Crypto Asset Portfolio Selection

For each 100 rounds we compared the minimum, maximum, and average number of dust in each wallet to demonstrate the performance of the respective coin selection methods. Although Bitcoin’s method has the lowest minimum number of dust however the average number of dust in the Bitcoin’s method wallet is around 100. The result of Branch’n’Bound shows a the biggest range between minimum and maximum, it also has the highest average quantity of dust. Our proposed method stably maintains the number of dust in the wallet at a relatively low amount. Hence, demonstrating our coin selection method utilizes more dust when choosing the set of UTXOs used in each transaction without compromising low transaction fees. From the graph, it can be recognised that the results of methods BTC and BnB fluctuates majorly, while the GA method upholds a steady trend on a low amount of dust.

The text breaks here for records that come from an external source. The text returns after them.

-- ==== Sys2Proof/Laws/Ops.lean ====
section
/-! SUPPORT. What each shared operation can do, said once: the LTU's results, the sequencer's rules, the cycle, the step. -/

namespace Sys2Proof.Machine

/-! ### Operands and flags -/

theorem tickArg_toNat {p : Nat} (h : p ≤ 65535) : (tickArg p).toNat = p := by
  simp only [tickArg, BitVec.toNat_ofNat]; omega

/-- Only IDLE, DONE and FAILED accept a READ (43_host_interface.md R190). -/
theorem acceptsRead_iff (st : SeqState) : acceptsRead st = true ↔ st = .idle ∨ st = .done ∨ st = .failed := by
  cases st <;> simp [acceptsRead, isTerminal]

/-- A busy state accepts no READ and has a legal code. -/
theorem busy_facts {st : SeqState} (h : isBusy st = true) :
    acceptsRead st = false ∧ isIllegal st = false ∧ isTerminal st = false := by
  cases st <;> simp_all [isBusy, acceptsRead, isIllegal, isTerminal]

theorem accepts_of_not {start : Bool} {s : State} (h : acceptsRead s.st = false) : accepts start s = false := by
  simp [accepts, h]

theorem isTick_iff (s : State) : isTick s = true ↔ s.presc = s.cfg.clkPerUs - 1 := by simp [isTick]

/-- A register read by number is one of the four registers (20_memory.md R62). -/
theorem regView_cases (s : State) (rsel : BitVec 2) :
    (rsel = 0#2 ∧ regView s rsel = statusReg s) ∨ (rsel = 1#2 ∧ regView s rsel = readingReg s) ∨
      (rsel = 2#2 ∧ regView s rsel = frame0Reg s) ∨ (rsel = 3#2 ∧ regView s rsel = frame1Reg s) := by
  have h : rsel = 0#2 ∨ rsel = 1#2 ∨ rsel = 2#2 ∨ rsel = 3#2 := by revert rsel; decide
  rcases h with rfl | rfl | rfl | rfl <;> simp [regView]

/-! ### The Line Transport unit -/

theorem ltuDrive_cases (d tcnt : Ticks) :
    (tcnt + 1#16 = d ∧ ltuDrive d tcnt = .ok) ∨ (tcnt + 1#16 ≠ d ∧ ltuDrive d tcnt = .run (tcnt + 1#16)) := by
  unfold ltuDrive; split <;> simp_all

theorem ltuWait_cases (level : Level) (t tcnt : Ticks) (sample : Level) :
    (sample = level ∧ ltuWait level t tcnt sample = .ok) ∨
      (sample = !level ∧ tcnt = t ∧ ltuWait level t tcnt sample = .timeout) ∨
      (sample = !level ∧ tcnt ≠ t ∧ ltuWait level t tcnt sample = .run (tcnt + 1#16)) := by
  unfold ltuWait; cases sample <;> cases level <;> by_cases h : tcnt = t <;> simp [h]

theorem ltuMeasure_cases (c tcnt : Ticks) (sample : Level) :
    (sample = false ∧ ltuMeasure c tcnt sample = .meas tcnt true) ∨
      (sample = true ∧ tcnt + 1#16 = c ∧ ltuMeasure c tcnt sample = .meas c false) ∨
      (sample = true ∧ tcnt + 1#16 ≠ c ∧ ltuMeasure c tcnt sample = .run (tcnt + 1#16)) := by
  unfold ltuMeasure; cases sample <;> by_cases h : tcnt + 1#16 = c <;> simp [h]

/-! ### The sequencer: what a tick never writes -/

theorem seqTick_frame (r : LtuResult) (s : State) :
    (seqTick r s).cfg = s.cfg ∧ (seqTick r s).presc = s.presc ∧ (seqTick r s).sync1 = s.sync1 ∧
      (seqTick r s).sync2 = s.sync2 ∧ (seqTick r s).rdata = s.rdata ∧ (seqTick r s).inputs = s.inputs ∧
      (seqTick r s).cycle = s.cycle := by
  unfold seqTick
  cases s.st
  case check => simp only [phaseCheck]; split <;> simp
  all_goals
    cases r <;> simp [phaseStartLow, phaseStartHigh, phaseAwaitAck, phaseAckLow, phaseBitLow, phaseBitHigh, phaseBitMeas]

theorem sequencerEdge_frame (start : Bool) (cmd : Instr) (s : State) :
    (sequencerEdge start cmd s).cfg = s.cfg := by
  unfold sequencerEdge
  split
  · simp
  · split
    · rfl
    · split
      · exact (seqTick_frame _ _).1
      · rfl

/-! ### The edge, by what happens at it (60_exceptions.md R215) -/

theorem sequencerEdge_accept {start : Bool} {cmd : Instr} {s : State} (h : accepts start s = true) :
    sequencerEdge start cmd s = acceptRead s := by simp [sequencerEdge, h]

theorem sequencerEdge_illegal {start : Bool} {cmd : Instr} {s : State} (h : isIllegal s.st = true) :
    sequencerEdge start cmd s = { s with st := .idle } := by
  have ha : accepts start s = false := by
    apply accepts_of_not
    revert h; cases s.st <;> simp [isIllegal, acceptsRead, isTerminal]
  simp [sequencerEdge, ha, h]

theorem sequencerEdge_tick {start : Bool} {cmd : Instr} {s : State} (ha : accepts start s = false)
    (hi : isIllegal s.st = false) (ht : s.presc = s.cfg.clkPerUs - 1) :
    sequencerEdge start cmd s = seqTick (ltuStep cmd s.tcnt s.sync2) s := by
  simp [sequencerEdge, ha, hi, isTick, ht]

theorem sequencerEdge_hold {start : Bool} {cmd : Instr} {s : State} (ha : accepts start s = false)
    (hi : isIllegal s.st = false) (ht : s.presc ≠ s.cfg.clkPerUs - 1) :
    sequencerEdge start cmd s = s := by
  simp [sequencerEdge, ha, hi, isTick, ht]

/-! ### The cycle and the step -/

theorem exec_read (rsel : BitVec 2) (s : State) :
    exec (.read rsel) s = clockCycle true rsel (currentCommand s) s := rfl

theorem exec_rdStatus (s : State) : exec .rdStatus s = clockCycle false 0#2 (currentCommand s) s := rfl

theorem exec_rdReading (s : State) : exec .rdReading s = clockCycle false 1#2 (currentCommand s) s := rfl

theorem exec_rdFrame0 (s : State) : exec .rdFrame0 s = clockCycle false 2#2 (currentCommand s) s := rfl

theorem exec_rdFrame1 (s : State) : exec .rdFrame1 s = clockCycle false 3#2 (currentCommand s) s := rfl

/-- The meaning of an LTU command is a cycle with that command. -/
theorem exec_ltu {i : Instr} (h : i.format = .ltu) (s : State) :
    exec i s = clockCycle (portOf s).start (portOf s).rsel i.checked s := by
  cases i <;> simp [Instr.format] at h <;> rfl

/-- The meaning of a host word is a cycle with its two fields. -/
theorem exec_hostFields (start : Bool) (rsel : BitVec 2) (s : State) :
    exec (decodeHost (hostFields start rsel)) s = clockCycle start rsel (currentCommand s) s := by
  rw [decodeHost_fields]
  have h : rsel = 0#2 ∨ rsel = 1#2 ∨ rsel = 2#2 ∨ rsel = 3#2 := by revert rsel; decide
  cases start
  · rcases h with rfl | rfl | rfl | rfl <;> rfl
  · rfl

/-- A step is a cycle with what stands at the ports and the sequencer's own command. -/
theorem step_eq (s : State) :
    step s = clockCycle (portOf s).start (portOf s).rsel (currentCommand s) s :=
  exec_hostFields _ _ s

theorem clockCycle_reset {start : Bool} {rsel : BitVec 2} {cmd : Except DecodeError Instr} {s : State}
    (h : (portOf s).rst = true) : clockCycle start rsel cmd s = .next (resetEdge rsel s) := by
  simp [clockCycle, h]

theorem clockCycle_ok {start : Bool} {rsel : BitVec 2} {cmd : Instr} {s : State}
    (h : (portOf s).rst = false) : clockCycle start rsel (.ok cmd) s = .next (clockEdge start rsel cmd s) := by
  simp [clockCycle, h]

theorem clockCycle_error {start : Bool} {rsel : BitVec 2} {why : DecodeError} {s : State}
    (h : (portOf s).rst = false) :
    clockCycle start rsel (.error why) s = .refused (.reservedLtuWord why) := by
  simp [clockCycle, h]

/-- All that a cycle can do. -/
theorem clockCycle_cases (start : Bool) (rsel : BitVec 2) (cmd : Except DecodeError Instr) (s : State) :
    ((portOf s).rst = true ∧ clockCycle start rsel cmd s = .next (resetEdge rsel s)) ∨
      (∃ c, (portOf s).rst = false ∧ cmd = .ok c ∧ clockCycle start rsel cmd s = .next (clockEdge start rsel c s)) ∨
      (∃ why, (portOf s).rst = false ∧ cmd = .error why ∧
        clockCycle start rsel cmd s = .refused (.reservedLtuWord why)) := by
  cases hr : (portOf s).rst
  · cases cmd with
    | ok c => exact .inr (.inl ⟨c, rfl, rfl, clockCycle_ok hr⟩)
    | error why => exact .inr (.inr ⟨why, rfl, rfl, clockCycle_error hr⟩)
  · exact .inl ⟨rfl, clockCycle_reset hr⟩

/-- All that a step that goes on can do: a reset edge, or a clock edge with the command of the sequencer's state. -/
theorem step_next {s t : State} (h : step s = .next t) :
    ((portOf s).rst = true ∧ t = resetEdge (portOf s).rsel s) ∨
      (∃ cmd, (portOf s).rst = false ∧ currentCommand s = .ok cmd ∧
        t = clockEdge (portOf s).start (portOf s).rsel cmd s) := by
  rw [step_eq] at h
  rcases clockCycle_cases (portOf s).start (portOf s).rsel (currentCommand s) s with
    ⟨hr, hc⟩ | ⟨c, hr, hk, hc⟩ | ⟨w, hr, hk, hc⟩ <;> rw [hc] at h <;> cases h
  · exact .inl ⟨hr, rfl⟩
  · exact .inr ⟨c, hr, hk, rfl⟩

/-- A step never faults: there is no fault. -/
theorem step_no_fault (s : State) (f : Fault) : step s ≠ .fault f := nomatch f

/-! ### The commands that need no parameter -/

theorem currentCommand_release {s : State} (h : isBusy s.st = false ∨ s.st = .check) :
    currentCommand s = .ok .release := by
  have hw : commandWord s.cfg s.bidx s.st = ltuFields 0#2 false 0#16 := by
    cases hs : s.st <;> simp_all [isBusy, commandWord]
  rw [currentCommand, hw, decodeLtu_fields]; simp

end Sys2Proof.Machine
end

3. Future Research and Limitations

This is iterated for 1000 rounds, whereby the number of dust remaining in each wallet after each round is recorded. During the first experiment, we conducted 8 sets of simulations, each of which was performed for 100 or 1000 rounds. For the first 6 sets of simulations, we randomly generated n positive integers between a certain range shown in the first column of Tables 1 and 2 as available UTXOs for each simulation. For the last three sets, we obtained three real Bitcoin accounts’ UTXOs as available UTXOs. In each round, a random selection of UTXOs is summed up and set as the target amount. The number of bytes occupied by transaction inputs and transaction outputs can vary and depend on their respective amounts.

While this was not a complication in a controlled experimental environment, it could pose to be a hindrance in realising the benefits of this strategy in a real-world situation. Further research on improving the speed and time of this coin selection method will be relevant for the near future. The method described in this paper uses Bitcoin as the main subject and environment of experimentation.

It selects the UTXO that exceeds the target and generates two new coins one being paid and the other as “change”. Usually, it will assemble multiple coins to reach the target transaction amount. These complexities prove to have further ramifications when other factors are put into consideration such as transaction fees and production of dust. It needs to be noted that transaction fees are calculated based on the selection situation of coins in a transaction.